The Democratic Republic of Congo is
potentially one of the richest countries on earth, but colonialism, slavery and
corruption have turned it into one of the poorest, writes historian Dan Snow.
The world's bloodiest conflict since World War II is still rumbling on today.
It is a war in which more than five million people have died, millions more
have been driven to the brink by starvation and disease and several million
women and girls have been raped.
The Great War of Africa, a conflagration that has sucked in soldiers and
civilians from nine nations and countless armed rebel groups, has been fought
almost entirely inside the borders of one unfortunate country - the Democratic
Republic of Congo.
Many of the country's mining operations are connected
to the waters of the mighty Congo River
It is a place seemingly blessed with every type of mineral, yet consistently
rated lowest on the UN Human Development Index, where even the more fortunate
live in grinding poverty.
I went to the Congo this summer to find out what it was about the country's
past that had delivered it into the hands of unimaginable violence and anarchy.

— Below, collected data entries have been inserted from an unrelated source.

-- ==== Sys2Proof/Decode.lean ====
section
/-! DEFINITION. The decoder, total on any words and rejecting by name (10 R200 to R210), and after it the encoder,
written from the same tables. A rejected encoding takes the ILLEGAL_ENCODING trap (the step of that name). -/

namespace Sys2Proof

/-- Why an encoding is not an instruction (10 R209). -/
inductive Reject where
  /-- MAJ is unassigned. -/
  | major
  /-- LEN is not allowed for MAJ. -/
  | length
  /-- FN, or a subfield of it, is unassigned. -/
  | function
  /-- PRED = 0 with PNEG = 1 (R207). -/
  | predicate
  /-- A reserved field is nonzero. -/
  | reserved
  /-- A literal that no operand specifier names (R205). -/
  | literal
  /-- A type code the instruction does not accept (R203). -/
  | type
  /-- A register field, option or operand the instruction does not accept. -/
  | option
  deriving DecidableEq, Repr

/-- The fields of an instruction's words (10 Tables 10.1 to 10.3): words an instruction does not have are 0. -/
structure Parts where
  len : BitVec 2
  maj : BitVec 6
  pred : BitVec 3
  pneg : Bool
  d : BitVec 5
  a : BitVec 5
  b : BitVec 5
  fn : BitVec 5
  w1 : BitVec 32
  w2 : BitVec 32
  lit : BitVec 64
  deriving DecidableEq, Repr

/-- The words' fields; LEN says which later words there are and what they hold (10 Table 10.1). -/
def splitWords (ws : List IWord) : Parts :=
  let w := nthD ws 0 0#32
  let l := w.extractLsb' 0 2
  let ext := l.getLsbD 1
  let k := if ext then 3 else 1
  { len := l, maj := w.extractLsb' 2 6, pred := w.extractLsb' 8 3, pneg := w.getLsbD 11,
    d := w.extractLsb' 12 5, a := w.extractLsb' 17 5, b := w.extractLsb' 22 5, fn := w.extractLsb' 27 5,
    w1 := if ext then nthD ws 1 0#32 else 0#32,
    w2 := if ext then nthD ws 2 0#32 else 0#32,
    lit := if l.getLsbD 0 then nthD ws (k + 1) 0#32 ++ nthD ws k 0#32 else 0#64 }

/-- The candidate if the check holds, else the reason. -/
def guardR (c : Bool) (r : Reject) (x : Except Reject Instr) : Except Reject Instr :=
  if c then x else .error r

/-- Predicate and literal of the words. -/
def hd (p : Parts) : Hd :=
  { pneg := p.pneg, pred := p.pred, lit := if p.len.getLsbD 0 then some p.lit else none }

/-- A literal is named by some operand specifier (R205). -/
def litOk (p : Parts) (specs : List (BitVec 5)) : Bool := !p.len.getLsbD 0 || specs.contains 29#5

/-- The counter field (Table 10.9). -/
def ctrOf (c : BitVec 5) : Ctr := if c.getLsbD 4 then .lc (c.extractLsb' 0 4) else .mem (c.extractLsb' 0 4)

/-- The type of a code, or the rejection. -/
def withTy (inRange : Bool) (c : BitVec 5) (k : Ty → Except Reject Instr) : Except Reject Instr :=
  match (if inRange then Ty.ofCode (c.extractLsb' 0 4) else none) with
  | some t => k t
  | none => .error .function

/-- TYPE of W1, or the rejection (R203). -/
def withW1Ty (p : Parts) (k : Ty → Except Reject Instr) : Except Reject Instr :=
  match Ty.ofCode (p.w1.extractLsb' 0 4) with
  | some t => k t
  | none => .error .type

/-- The extended words of loads and stores. -/
def withMem (p : Parts) (k : Option MemExt → Except Reject Instr) : Except Reject Instr :=
  if p.len.getLsbD 1 then
    guardR (p.w2.extractLsb' 2 30 == 0#30) .reserved (k (some ⟨p.w1, p.w2.extractLsb' 0 2⟩))
  else k none

/-- The extended words of `cwait`. -/
def withCw (p : Parts) (k : Option (BitVec 32) → Except Reject Instr) : Except Reject Instr :=
  if p.len.getLsbD 1 then guardR (p.w1 == 0#32) .reserved (k (some p.w2)) else k none

/-- Engine flags of a W2. -/
def eFlagsOf (w : BitVec 32) : EFlags := ⟨w.getLsbD 0, w.getLsbD 1, w.extractLsb' 2 2⟩

/-- The extended words of an engine command. -/
def withE (p : Parts) (k : Option EFlags → Except Reject Instr) : Except Reject Instr :=
  if p.len.getLsbD 1 then
    guardR (p.w1 == 0#32 && p.w2.extractLsb' 4 28 == 0#28) .reserved (k (some (eFlagsOf p.w2)))
  else k none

The journey that I went on, through the Congo's abusive
history, while travelling across its war-torn present, was the most disturbing
experience of my career.
I met rape victims, rebels, bloated politicians and haunted citizens of a
country that has ceased to function - people who struggle to survive in a place
cursed by a past that defies description, a history that will not release them
from its death-like grip.
The Congo's apocalyptic present is a direct product of decisions and actions
taken over the past five centuries.
In the late 15th Century an empire known as the Kingdom of Kongo dominated
the western portion of the Congo, and bits of other modern states such as
Angola.
It was sophisticated, had its own aristocracy and an impressive civil
service.
When Portuguese traders arrived from Europe in the 1480s, they realised they
had stumbled upon a land of vast natural wealth, rich in resources -
particularly human flesh.
The Congo was home to a seemingly inexhaustible supply of strong,
disease-resistant slaves. The Portuguese quickly found this supply would be
easier to tap if the interior of the continent was in a state of anarchy.
They did their utmost to destroy any indigenous political force capable of
curtailing their slaving or trading interests.

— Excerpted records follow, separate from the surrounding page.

-- ==== Sys2Proof/Machine/Home.lean ====
section
/-! DEFINITION. The home slice: accepting requests (01 R18, 05 R108), race tracking (04 R84 to R87), the transitions of
03 Table 3.7, and migration counting (05 R113). -/

namespace Sys2Proof

/-- An answer to a request. -/
def Req.ans (r : Req) (st : Status) : Ans :=
  { who := r.who, id := r.id, st := st, mask := 0, data := [], dirty := 0, n := 0, value := 0, flags := 0,
    tagSet := r.tagSet }

/-- A failing answer. -/
def Req.fail (r : Req) (c : Machine.Cause) (i1 i2 : Nat) : Ans := r.ans (.fail c.code i1 i2)

/-- Who is answered for a request from another cube: its sender, and each contributor merged into it (01 R20, 06 R143). -/
def Req.sources (r : Req) (src cls seq : Nat) : List (Nat × Nat × Nat) :=
  (src, cls, seq) :: r.others.map fun e => (e.cube, e.cls, e.seq)

/-- The step of a request. -/
def Req.event (r : Req) : Ev := (Machine.msgEvent (.req r)).getD (.req r)

/-- The tags of an entry. -/
def RaceEnt.tags (e : RaceEnt) : List Nat := e.wtag.toList ++ e.rtags

/-- The tags that the check of a word installs beyond those the entry holds (04 R84, R87). -/
def RaceEnt.installs (e : RaceEnt) (tag : Nat) (write : Bool) : Nat :=
  if write then b2n (e.wtag != some tag) else b2n (!e.rtags.contains tag)

/-- A request carried in a step gains what a hold has learnt. -/
def Ev.withKnown (e : Ev) (l : List (Nat × Bool)) : Ev :=
  match e with
  | .req r => .req { r with known := r.known ++ l }
  | .regionReadNotice r => .regionReadNotice { r with known := r.known ++ l }
  | .regionNotice r => .regionNotice { r with known := r.known ++ l }
  | e => e

/-- The registrant or sharer that a request's agent is: its core and the space and line of its access. -/
def Req.holder (r : Req) : Option Machine.Ptr :=
  match r.who.kind with
  | .thread => some { host := false, agent := r.who.core, space := r.space, vline := r.va / 128 }
  | .unit => match r.act with
    | .wb .. => some { host := false, agent := r.who.core, space := r.space, vline := r.va / 128 }
    | _ => none
  | .host => some { host := true, agent := r.who.core, space := 0, vline := 0 }
  | _ => none

/-- Requested words of a request: those its agent asked for, else those its bytes lie in. -/
def Req.want (r : Req) (n : Nat) : Nat := if r.words = 0 then Machine.wordMask r.va n else r.words

end Sys2Proof

namespace Sys2Proof.Machine

/-! Requests and answers. -/

/-- A request of a unit to a physical address, without translation. -/
def unitReq (who : Agent) (pa : Nat) (act : Act) : Req :=
  { who := who, id := 0, org := { core := who.core, ctx := 0, start := 0 }, space := 0, va := 0, task := false,
    act := act, pa := pa }

/-- INFO2 of 04 R85: the home cube and the local offset. -/
def infoHome (cube local_ : Nat) : Nat := putBits cube 52 12 + putBits local_ 0 37

/-- OPX of a NACK (06 Table 6.3); of GAP, the expected SEQ is held where the version is. -/
def nackOpx (n : NackMsg) : Nat :=
  if n.reason = 8 then putBits 8 60 4 + n.ver % 2 ^ 24
  else putBits n.reason 60 4 + putBits n.ver 56 4 + (match n.hint with
    | some c => 2 ^ 55 + putBits c 43 12
    | none => 0)

/-- The answer of a home: to an agent of this cube a due step; to another cube, a RESP or, for the coherence messages,
an ACK of the request and the message itself (06 R137). -/
def State.answer (s : State) (r : Req) (resp : Bool) (m : Msg) : State :=
  match r.e2e with
  | none => match msgEvent m with
    | some e => s.emit e
    | none => s
  | some (src, cls, seq) =>
    let home := s.homeAgent (r.local_ / 128)
    if resp then (r.sources src cls seq).foldl (fun s e => s.sendAnswer 1 e.1 e.2.1 e.2.2 home m (msgOpx m) 0) s
    else (s.sendAnswer 2 src cls seq home .none 0 0).sendRequest src 0 home r.id m

/-- The answer of a request that returns nothing: to another cube, an ACK (06 R137). -/
def State.answerAck (s : State) (r : Req) (a : Ans) : State :=
  match r.e2e with
  | none => s.emit (.data a)
  | some (src, cls, seq) =>
    (r.sources src cls seq).foldl (fun s e => s.sendAnswer 2 e.1 e.2.1 e.2.2 (s.homeAgent (r.local_ / 128)) .none 0 0) s

/-- Where a request is to be performed: as the map says, or, of one that names this cube's local offset itself, there
(01 R17); past the 96 GiB of the cube nothing is. -/
def State.placeOf (s : State) (r : Req) : Option Place :=
  if r.direct then
    if r.pa < 0x1800000000 then some { cube := s.cubeId, local_ := r.pa, ver := r.ver, held := false, gran := 0 } else none
  else s.layout r.pa

/-- NACK-REDIRECT (01 R18, 06 Table 6.7), from the slice of the line that was asked for. -/
def State.nackReq (s : State) (r : Req) (reason ver : Nat) (hint : Option Nat) : State :=
  let n : NackMsg := { who := r.who, id := r.id, reason := reason, ver := ver, hint := hint }
  match r.e2e with
  | none => s.emit (.nack n)
  | some (src, cls, seq) =>
    let line := ((s.placeOf r).map fun p => p.local_ / 128).getD (r.pa / 128)
    (r.sources src cls seq).foldl (fun s e => s.sendAnswer 3 e.1 e.2.1 e.2.2 (s.homeAgent line) (.nack n) (nackOpx n) 0) s

/-- A response that is retained for retry (06 R137) when its requester is on another cube. -/
def State.answerRetained (s : State) (r : Req) (m : Msg) : State :=
  match r.e2e with
  | none => s.answer r true m
  | some (src, cls, seq) =>
    let f := s.fabric
    let e : Retained := { src := src, cls := cls, seq := seq, msg := m }
    { s with fabric := { f with retained := f.retained ++ [e] } }.sendAnswer 1 src cls seq (s.homeAgent (r.local_ / 128)) m (msgOpx m) 4

/-- Is the store of retained responses full for a request from another cube (06 R137)? -/
def State.retainFull (s : State) (r : Req) : Bool := r.e2e.isSome && decide (4096 ≤ s.fabric.retained.length)

/-- Is the response of a request retained: of a returning or `.dir` atomic, or a `cfadd` (06 R137)? -/
def retains : Act → Bool
  | .atomic _ form .. => form == 1 || form == 2
  | .counter op _ => op == 1
  | _ => false

/-- A request ends in failure: to its agent, a DATA answer with the status; to another cube, a RESP, retained where the response of
the request is. -/
def State.refuse (s : State) (r : Req) (c : Cause) (i1 i2 : Nat) : State :=
  if !retains r.act then s.answer r true (.data (r.fail c i1 i2))
  else if s.retainFull r then s.nackReq r 6 0 none
  else s.answerRetained r (.data (r.fail c i1 i2))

Money and modern weapons were sent to rebels, Kongolese armies were defeated,
kings were murdered, elites slaughtered and secession was encouraged.
By the 1600s, the once-mighty kingdom had disintegrated into a leaderless,
anarchy of mini-states locked in endemic civil war. Slaves, victims of this
fighting, flowed to the coast and were carried to the Americas.
About four million people were forcibly embarked at the mouth of the Congo
River. English ships were at the heart of the trade. British cities and
merchants grew rich on the back of Congolese resources they would never see.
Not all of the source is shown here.